By Bill Waters
08/03/2011 08:09 PM ET
FAA shutdown resolution disputed. President Barack Obama urged Congress on Wednesday to end the partial shutdown of the Federal Aviation Administration, which began nearly two weeks ago because of a partisan standoff over air service to rural communities and union organizing.
Obama noted that nearly 4,000 FAA workers have been furloughed, another 70,000 workers involved in airport construction projects are affected and the country stands to lose more than $1 billion in revenue from uncollected airline ticket taxes during the shutdown if Congress leaves the problem hanging until lawmakers return in September.
"So this is a lose-lose-lose situation," he said.
Even in trying to pressure Congress to act, the White House is considering what options Obama has to intervene in the dispute, spokesman Jay Carney said.
When asked directly what he could do to step in, Obama told reporters: "I have made calls to key leaders, and I am urging them to get this done."
A White House official later confirmed that Obama called House Speaker John Boehner, R-Ohio, about the FAA flap on Wednesday.

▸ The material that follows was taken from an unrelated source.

-- ==== Sys2Proof/Machine/Dispatch.lean ====
section
/-! DEFINITION. One arm per instruction: its meaning. -/

namespace Sys2Proof.Machine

The Republican leader's public response was the whole problem can be resolved almost immediately if Senate Democrats will only accept a mere $16.5 million in air service subsidy cuts that the House last month attached to a bill to extend FAA's operating authority. "The only reason so many jobs are at stake is Senate Democratic leaders chose to play politics rather than pass the House bill," Boehner said in a statement.
But Democratic leaders, speaking at a Capitol Hill news conference, said the cuts are a sham. The real issue, they said, is that Republicans are provoking crisis after crisis to get Democrats to accept policy changes that the GOP wouldn't be able to achieve through normal legislative negotiations.
That strategy was successful during the debt limit negotiations, but Democrats said they are drawing a line on the FAA shutdown.